На втором этаже агония длилась недолго. Тем лучше и тем хуже. В момент, когда умирающий испускал последний вздох, появился его постоянный врач доктор Оманон, зашедший мимоходом справиться, жив ли еще его пациент, и тоже наорал или почти наорал на меня, почему это я оказался у изголовья больного. Я объяснил, что вечером в воскресенье заступил на муниципальное дежурство, а потому мое присутствие здесь вполне естественно, после чего с достоинством удалился на четвертый этаж.
У женщины наверху продолжалось кровотечение. Еще немного, и она в свой черед отчалила бы. За какую-нибудь минуту я сделал ей укол и вновь спустился к пациенту Оманона. Там все было кончено. Оманон только что ушел. Но мои двадцать франков успел-таки прикарманить, сволочь. Я остался на бобах. Тут уж я решил ни за что не уступать свое место при роженице и одним духом взлетел наверх.
Склонясь над кровоточащей маткой, я снова объяснил семье, как обстоит дело. Акушерка, понятно, не согласилась со мной. Она перечила мне так, словно от этого зависел ее заработок. Тем хуже для нее! Раз уж я здесь, чихать мне, что ей нравится, а что — нет. Довольно самодеятельности! Взявшись за дело как следует и проявив настойчивость, я мог заработать сотнягу. Итак, спокойствие и побольше науки, черт побери! Грудью встречать выпады и пропахшие вином вопросы, которые безжалостно скрещиваются над твоей безвинной головой, — каторжная работа. Семья выражает свое неодобрение вздохами и отрыжкой. Акушерка со своей стороны надеется, что я растеряюсь, сбегу и оставлю ей свою сотню франков. Ну уж, дудки! Этого она не дождется! Подходит срок уплаты за квартиру. Кто же за меня будет рассчитываться? Роды тянутся с самого утра — согласен. Кровотечение не прекращается — согласен. Плод не выходит. Значит, остается набраться терпения и ждать.
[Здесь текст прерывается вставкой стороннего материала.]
-- ==== Sys2Proof/Certificates/Slice0/Obligations.lean ====
section
/-! DEFINITION. The statements about the block. Each docstring names the rules of spec/ it rests on. A statement about every
state also covers states no run reaches; where it needs an invariant, the invariant is a premise and is itself stated to hold
at reset and to be kept by every step. -/

open Sys2Proof Sys2Proof.Machine

/-! ### Encodings -/

/-- Decoding the words of a well-formed instruction gives it back, for every row of the table and both byte orders (R100 to
R104, R108, R110 to R114, R120, R123; which name a packet decodes to is the MODEL'S CHOICE, log entry 11). -/
def Obligations.DecodeEncodeRoundTrip : Prop :=
  ∀ (o : LenOrder) (i : Instr), i.wellFormed = true → decode o (encode o i) = .ok i

/-- Words have one reading: what decodes is the encoding of what it decodes to, and that is well formed. No bit of a packet,
a frame or a message is dropped (R100 to R104, R110 to R114, R120). -/
def Obligations.DecodedWordsEncodeBack : Prop :=
  ∀ (o : LenOrder) (w : Words) (i : Instr), decode o w = .ok i → encode o i = w ∧ i.wellFormed = true

/-- Words written out from the spec: packets of R101, R103 and R107 and of the programs of spec/95_test_vectors.md, the frame
of R164's example, and a message of R123. That the fifth and sixth packet decode to a pseudo-operation, and not to the
AC_RESP_FRAME they also are, is the MODEL'S CHOICE (log entry 11). -/
def Obligations.SpecWordsDecode : Prop :=
  decode .le (.port [0x30, 0x03, 0x00, 0x00]) = .ok (.frmEnc 0x03 [])
  ∧ decode .le (.port [0x22, 0x40, 0x00]) = .ok (.fifoRead 64)
  ∧ decode .be (.port [0x22, 0x01, 0x00]) = .ok (.fifoRead 256)
  ∧ decode .le (.port [0x13, 0x0F, 0x00, 0x82, 0x02]) = .ok (.acRespFrame 15 none [0x82, 0x02])
  ∧ decode .le (.port [0x13, 0x10, 0x00, 0x44, 0x00]) = .ok (.acRespBytes [0x44, 0x00])
  ∧ decode .le (.port [0x13, 0x10, 0x89, 0x44, 0x02]) = .ok (.acRespColl 16 9 [0x44, 0x02])
  ∧ decode .le (.rf (bytesToBitsLSB [0x93, 0x51, 0x01, 0x02, 0x03] ++ [true]))
      = .ok (.rfAnticollCl1 (bytesToBitsLSB [0x01, 0x02, 0x03] ++ [true]))
  ∧ decode .le (.wire [0x02, 0x00, 0x00]) = .ok (.msgIdle [])

/-- The packet decoder reads exactly the bytes that the length column of R101 gives the packet. -/
def Obligations.DecoderReadsThePacketLength : Prop :=
  ∀ (o : LenOrder) (bs rest : List Byte) (i : Instr), decodePacket o bs = .ok (i, rest) →
    packetLength o bs = some (bs.length - rest.length) ∧ rest <:+ bs

/-- R120: the header of a serialised message, in each byte order. -/
def Obligations.HeaderCarriesTheLength : Prop :=
  ∀ (ty : Byte) (payload : List Byte), payload.length ≤ 65535 →
    ∃ lo hi : Byte, lo.toNat = payload.length % 256 ∧ hi.toNat = payload.length / 256
      ∧ ser .le ty payload = [ty, lo, hi] ++ payload
      ∧ ser .be ty payload = [ty, hi, lo] ++ payload
      ∧ (len16 .le lo hi).toNat = payload.length
      ∧ (len16 .be hi lo).toNat = payload.length
      ∧ (ser .le ty payload).length = 3 + payload.length

/-- R124 to R127 and R179: the byte at each offset of a Discover payload, the layouts of a Select (n one of 4, 7, 10, and no
other), a Transceive and a tag descriptor payload with their exact lengths, and each of the four read back from its bytes; the
descriptor is the one of a run that ended OK. -/
def Obligations.PayloadLayoutsReadBack : Prop :=
  (∀ (o : LenOrder) (d : Discover), (d.toPayload o).length = 15 ∧ Discover.ofPayload o (d.toPayload o) = some d
      ∧ (∀ i, i < 8 → (d.toPayload .le).getD i 0 = d.protocols.extractLsb' (8 * i) 8
          ∧ (d.toPayload .be).getD i 0 = d.protocols.extractLsb' (8 * (7 - i)) 8)
      ∧ (∀ i, i < 4 → (d.toPayload .le).getD (8 + i) 0 = d.period.extractLsb' (8 * i) 8
          ∧ (d.toPayload .be).getD (8 + i) 0 = d.period.extractLsb' (8 * (3 - i)) 8)
      ∧ (d.toPayload o).drop 12 = [d.deviceCount, d.maxBitrate, d.flags])
  ∧ (∀ (p : Params) (uid : List Byte),
      ((uid.length = 4 ∨ uid.length = 7 ∨ uid.length = 10) →
        ∃ bytes, selectPayload p uid = some bytes ∧ bytes = [p.familyTagA, BitVec.ofNat 8 uid.length] ++ uid
          ∧ SelectRequest.ofPayload bytes = some ⟨p.familyTagA, uid⟩)
      ∧ (uid.length ≠ 4 → uid.length ≠ 7 → uid.length ≠ 10 → selectPayload p uid = none))
  ∧ (∀ (bytes : List Byte) (r : SelectRequest), SelectRequest.ofPayload bytes = some r → r.toPayload = some bytes)
  ∧ (∀ (o : LenOrder) (x : Transceive), x.data.length ≤ 512 →
      x.toPayload o = u16 o x.count ++ [x.flags] ++ x.data ∧ (x.toPayload o).length = 3 + x.data.length
      ∧ Transceive.ofPayload o (x.toPayload o) = some x)
  ∧ ∀ (p : Params) (a : Arbiter) (ats : List Byte), (a.uidLen = 4 ∨ a.uidLen = 7 ∨ a.uidLen = 10) → ats.length ≤ 255 →
      descPayload p a ats = [p.familyTagA, a.atqa[0], a.atqa[1], a.sak, BitVec.ofNat 8 a.uidLen]
        ++ a.uid.toList.take a.uidLen ++ [BitVec.ofNat 8 ats.length] ++ ats
      ∧ (descPayload p a ats).length = 6 + a.uidLen + ats.length
      ∧ TagDescriptor.ofPayload (descPayload p a ats)
          = some ⟨p.familyTagA, a.atqa[0], a.atqa[1], a.sak, a.uid.toList.take a.uidLen, ats⟩

/-- R247, with the admitted lengths of R123. -/
def Obligations.CatalogueCheckTable : Prop :=
  ∀ (ty : Byte) (len : Nat), len ≤ 65535 →
    catalogueCheck ty len
      = if 10 ≤ ty.toNat then .unknown
        else if (ty = 0 ∨ ty = 2 ∨ ty = 3) ∧ len ≠ 0 then .lengthMismatch
        else if ty = 4 ∧ len ≠ 15 then .lengthMismatch
        else if (ty = 5 ∨ ty = 6 ∨ ty = 7) ∧ len = 0 then .lengthMismatch
        else if (ty = 8 ∨ ty = 9) ∧ (len < 3 ∨ 515 < len) then .lengthMismatch
        else .ok

/-! ### Steps, agents and refusals -/

/-- A STEP RUNS THE DECODED INSTRUCTION. When it is the turn of an agent that has no operation in progress, and its next
packet decodes to an instruction of its own, the step is `exec` of that instruction, the turn and the packet being used up
(R22, R30; the turn is the model's, log entry 5). -/
def Obligations.StepRunsTheDecodedInstruction : Prop :=
  ∀ (s : State) (p : Packet) (rest : List Packet) (i : Instr), Issues s p rest →
    decode s.params.lenOrder p.words = .ok i → agentOf i = p.agent → step s = exec i (taken s rest)

/-- The other turns: an agent with an operation in progress goes on with it and issues nothing (R30); an agent that is
halted, or has nothing to issue, takes no step, and without a turn nothing happens (R22, R318; log entries 4 to 6). -/
def Obligations.TurnsWithoutAnIssue : Prop :=
  (∀ (s : State) (a : Agent), LiveTurn a s → s.busy a = true →
      step s = continueOp a (handOver s) ∧ ∀ t, step s = .next t → t.pending = s.pending)
  ∧ (∀ s : State, s.sched = [] → step s = .next s)
  ∧ (∀ (s : State) (a : Agent), Turn a s → a ∈ s.halted → step s = .next (handOver s))
  ∧ ∀ (s : State) (a : Agent), LiveTurn a s → s.busy a = false → takePacket a s.pending = none →
      step s = .next (handOver s)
Теперь, когда раковый больной был мертв, публика снизу потихоньку потянулась наверх. Раз уж предстоит принести себя в жертву и провести ночь без сна, надо хотя бы поискать себе какое-нибудь развлечение поблизости. Семейство снизу пришло посмотреть, не кончится ли и здесь все так же скверно, как у них. Два мертвеца за одну ночь в одном и том же доме — такое всю жизнь вспоминать будешь. Вот так-то! На лестнице звенят колокольчики ошейников: собаки со всего дома бегают и прыгают по ступенькам. Они тоже устремляются наверх. Приезжие издалека все прибывают, их уже слишком много, они перешептываются. Девицы разом «познают жизнь», по выражению их мамаш, и томно напускают на себя умудренный вид перед лицом несчастья. Утешать — инстинктивная потребность женщины. Какой-то кузен, с утра наблюдающий за ними, совершенно одурел. Несмотря на усталость, увиденное — откровение для него: туалеты-то у всех расхристаны. Он все равно женится на одной из этих девиц, но, раз уж он здесь, ему хочется получше рассмотреть их ноги — так легче будет выбирать.